▶ **Task goal**
Of all the lines in the entries below, give again exactly those starting at the line containing "let tu := m.tensor (o.tens.getD 1 0)" and ending at the line containing "(d.zip (upTo d.length)).map fun (di, i) =>", both ends included, and no others.

▶ **Given data**
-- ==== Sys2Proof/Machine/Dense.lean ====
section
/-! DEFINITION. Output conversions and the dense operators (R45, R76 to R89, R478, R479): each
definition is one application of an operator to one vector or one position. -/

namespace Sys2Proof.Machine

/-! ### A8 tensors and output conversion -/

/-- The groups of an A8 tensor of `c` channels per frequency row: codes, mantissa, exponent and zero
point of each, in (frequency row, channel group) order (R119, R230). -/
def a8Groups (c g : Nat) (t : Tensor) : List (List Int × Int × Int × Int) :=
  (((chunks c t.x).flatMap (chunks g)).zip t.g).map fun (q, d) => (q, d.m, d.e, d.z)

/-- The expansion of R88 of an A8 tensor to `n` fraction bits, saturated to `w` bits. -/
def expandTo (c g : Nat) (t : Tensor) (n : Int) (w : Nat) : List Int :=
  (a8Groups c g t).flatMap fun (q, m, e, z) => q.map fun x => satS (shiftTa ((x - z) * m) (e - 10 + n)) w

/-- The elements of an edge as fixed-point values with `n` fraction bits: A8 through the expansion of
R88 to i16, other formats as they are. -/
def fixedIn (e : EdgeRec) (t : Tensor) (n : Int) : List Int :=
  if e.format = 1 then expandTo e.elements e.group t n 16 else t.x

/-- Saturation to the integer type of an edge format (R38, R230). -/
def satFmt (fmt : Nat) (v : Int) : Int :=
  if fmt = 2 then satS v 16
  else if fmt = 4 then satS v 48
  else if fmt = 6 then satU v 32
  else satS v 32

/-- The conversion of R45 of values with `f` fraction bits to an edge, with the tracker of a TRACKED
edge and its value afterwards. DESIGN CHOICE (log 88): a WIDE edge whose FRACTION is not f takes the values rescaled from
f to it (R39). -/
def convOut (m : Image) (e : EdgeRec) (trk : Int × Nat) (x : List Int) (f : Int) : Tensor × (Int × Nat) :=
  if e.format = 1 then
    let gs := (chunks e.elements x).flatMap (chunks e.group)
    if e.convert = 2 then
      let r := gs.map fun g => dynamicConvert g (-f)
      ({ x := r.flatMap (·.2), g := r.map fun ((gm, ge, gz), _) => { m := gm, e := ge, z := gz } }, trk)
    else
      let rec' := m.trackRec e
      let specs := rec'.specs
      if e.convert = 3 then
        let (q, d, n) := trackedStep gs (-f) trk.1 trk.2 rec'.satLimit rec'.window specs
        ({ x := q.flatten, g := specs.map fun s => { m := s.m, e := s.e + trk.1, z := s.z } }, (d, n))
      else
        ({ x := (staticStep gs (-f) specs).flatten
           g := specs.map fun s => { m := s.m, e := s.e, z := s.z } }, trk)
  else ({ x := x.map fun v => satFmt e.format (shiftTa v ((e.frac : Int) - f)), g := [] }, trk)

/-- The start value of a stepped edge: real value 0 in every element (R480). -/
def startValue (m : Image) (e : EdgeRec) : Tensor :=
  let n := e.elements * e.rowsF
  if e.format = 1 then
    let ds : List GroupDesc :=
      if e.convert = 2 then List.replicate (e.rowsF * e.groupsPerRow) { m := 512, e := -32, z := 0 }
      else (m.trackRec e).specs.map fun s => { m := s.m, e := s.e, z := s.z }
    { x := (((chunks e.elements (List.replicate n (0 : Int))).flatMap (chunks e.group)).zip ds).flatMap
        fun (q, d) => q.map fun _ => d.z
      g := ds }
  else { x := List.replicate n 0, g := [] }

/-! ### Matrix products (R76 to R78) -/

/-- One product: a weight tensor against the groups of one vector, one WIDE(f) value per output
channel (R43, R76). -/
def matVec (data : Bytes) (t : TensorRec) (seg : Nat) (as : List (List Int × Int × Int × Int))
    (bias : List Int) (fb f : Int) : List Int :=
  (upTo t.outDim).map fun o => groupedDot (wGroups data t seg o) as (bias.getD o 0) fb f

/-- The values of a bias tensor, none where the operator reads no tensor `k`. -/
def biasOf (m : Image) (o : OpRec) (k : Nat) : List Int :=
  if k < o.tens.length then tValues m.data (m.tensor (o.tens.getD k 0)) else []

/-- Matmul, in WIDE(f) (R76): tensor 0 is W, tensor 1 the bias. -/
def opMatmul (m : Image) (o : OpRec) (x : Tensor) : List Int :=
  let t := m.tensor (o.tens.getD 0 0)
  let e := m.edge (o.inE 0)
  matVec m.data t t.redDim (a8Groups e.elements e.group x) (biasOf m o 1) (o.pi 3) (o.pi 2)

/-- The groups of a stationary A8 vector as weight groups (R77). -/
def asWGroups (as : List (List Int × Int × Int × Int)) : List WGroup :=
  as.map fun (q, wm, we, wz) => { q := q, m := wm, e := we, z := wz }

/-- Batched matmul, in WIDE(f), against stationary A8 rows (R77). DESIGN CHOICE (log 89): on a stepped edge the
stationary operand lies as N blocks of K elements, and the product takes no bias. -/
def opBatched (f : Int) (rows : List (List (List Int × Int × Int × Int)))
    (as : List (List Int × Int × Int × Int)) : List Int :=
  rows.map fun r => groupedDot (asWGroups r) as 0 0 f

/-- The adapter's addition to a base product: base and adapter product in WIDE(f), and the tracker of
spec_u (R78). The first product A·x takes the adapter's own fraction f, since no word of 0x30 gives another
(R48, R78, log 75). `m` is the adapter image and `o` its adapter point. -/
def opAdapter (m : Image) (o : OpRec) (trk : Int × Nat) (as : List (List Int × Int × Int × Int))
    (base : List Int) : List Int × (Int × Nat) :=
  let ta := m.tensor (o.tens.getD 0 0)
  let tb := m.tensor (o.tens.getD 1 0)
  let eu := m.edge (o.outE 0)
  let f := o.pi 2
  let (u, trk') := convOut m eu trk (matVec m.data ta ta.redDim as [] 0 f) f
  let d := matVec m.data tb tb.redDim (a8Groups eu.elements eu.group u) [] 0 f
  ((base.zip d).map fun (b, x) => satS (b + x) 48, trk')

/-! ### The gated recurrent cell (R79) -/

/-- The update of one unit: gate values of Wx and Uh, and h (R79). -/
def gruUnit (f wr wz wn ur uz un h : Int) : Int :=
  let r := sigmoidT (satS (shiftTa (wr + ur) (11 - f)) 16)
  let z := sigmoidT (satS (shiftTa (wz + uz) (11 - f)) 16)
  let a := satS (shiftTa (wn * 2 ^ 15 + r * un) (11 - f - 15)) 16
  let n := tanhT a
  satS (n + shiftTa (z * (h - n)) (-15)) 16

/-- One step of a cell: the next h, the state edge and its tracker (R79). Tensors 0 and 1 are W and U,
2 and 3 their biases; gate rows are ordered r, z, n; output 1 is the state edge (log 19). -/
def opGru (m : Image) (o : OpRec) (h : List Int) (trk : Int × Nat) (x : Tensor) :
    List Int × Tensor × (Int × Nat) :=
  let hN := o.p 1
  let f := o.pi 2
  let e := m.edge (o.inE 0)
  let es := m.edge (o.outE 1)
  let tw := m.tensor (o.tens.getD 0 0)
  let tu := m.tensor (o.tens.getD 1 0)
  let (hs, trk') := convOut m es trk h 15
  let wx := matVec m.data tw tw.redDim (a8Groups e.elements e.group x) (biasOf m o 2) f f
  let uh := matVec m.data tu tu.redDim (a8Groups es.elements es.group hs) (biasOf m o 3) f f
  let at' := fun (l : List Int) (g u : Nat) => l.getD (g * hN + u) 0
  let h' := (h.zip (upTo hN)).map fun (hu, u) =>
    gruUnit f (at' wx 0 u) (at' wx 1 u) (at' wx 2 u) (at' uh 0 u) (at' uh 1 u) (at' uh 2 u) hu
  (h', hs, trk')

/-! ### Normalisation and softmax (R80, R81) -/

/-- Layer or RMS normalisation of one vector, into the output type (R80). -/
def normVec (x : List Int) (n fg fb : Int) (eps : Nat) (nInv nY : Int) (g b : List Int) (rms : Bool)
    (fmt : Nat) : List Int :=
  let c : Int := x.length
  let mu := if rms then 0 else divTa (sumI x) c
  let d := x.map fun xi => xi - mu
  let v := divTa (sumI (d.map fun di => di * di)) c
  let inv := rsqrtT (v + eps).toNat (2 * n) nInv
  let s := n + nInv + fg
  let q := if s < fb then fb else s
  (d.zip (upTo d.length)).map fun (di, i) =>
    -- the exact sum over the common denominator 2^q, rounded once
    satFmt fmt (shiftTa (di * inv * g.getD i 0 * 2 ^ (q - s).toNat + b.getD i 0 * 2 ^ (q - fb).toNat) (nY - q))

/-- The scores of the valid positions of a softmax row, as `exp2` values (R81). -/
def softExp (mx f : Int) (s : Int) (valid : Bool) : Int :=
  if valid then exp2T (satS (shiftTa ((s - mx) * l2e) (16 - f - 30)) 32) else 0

▶ **The completed task**
  let tu := m.tensor (o.tens.getD 1 0)
  let (hs, trk') := convOut m es trk h 15
  let wx := matVec m.data tw tw.redDim (a8Groups e.elements e.group x) (biasOf m o 2) f f
  let uh := matVec m.data tu tu.redDim (a8Groups es.elements es.group hs) (biasOf m o 3) f f
  let at' := fun (l : List Int) (g u : Nat) => l.getD (g * hN + u) 0
  let h' := (h.zip (upTo hN)).map fun (hu, u) =>
    gruUnit f (at' wx 0 u) (at' wx 1 u) (at' wx 2 u) (at' uh 0 u) (at' uh 1 u) (at' uh 2 u) hu
  (h', hs, trk')

/-! ### Normalisation and softmax (R80, R81) -/

/-- Layer or RMS normalisation of one vector, into the output type (R80). -/
def normVec (x : List Int) (n fg fb : Int) (eps : Nat) (nInv nY : Int) (g b : List Int) (rms : Bool)
    (fmt : Nat) : List Int :=
  let c : Int := x.length
  let mu := if rms then 0 else divTa (sumI x) c
  let d := x.map fun xi => xi - mu
  let v := divTa (sumI (d.map fun di => di * di)) c
  let inv := rsqrtT (v + eps).toNat (2 * n) nInv
  let s := n + nInv + fg
  let q := if s < fb then fb else s
  (d.zip (upTo d.length)).map fun (di, i) =>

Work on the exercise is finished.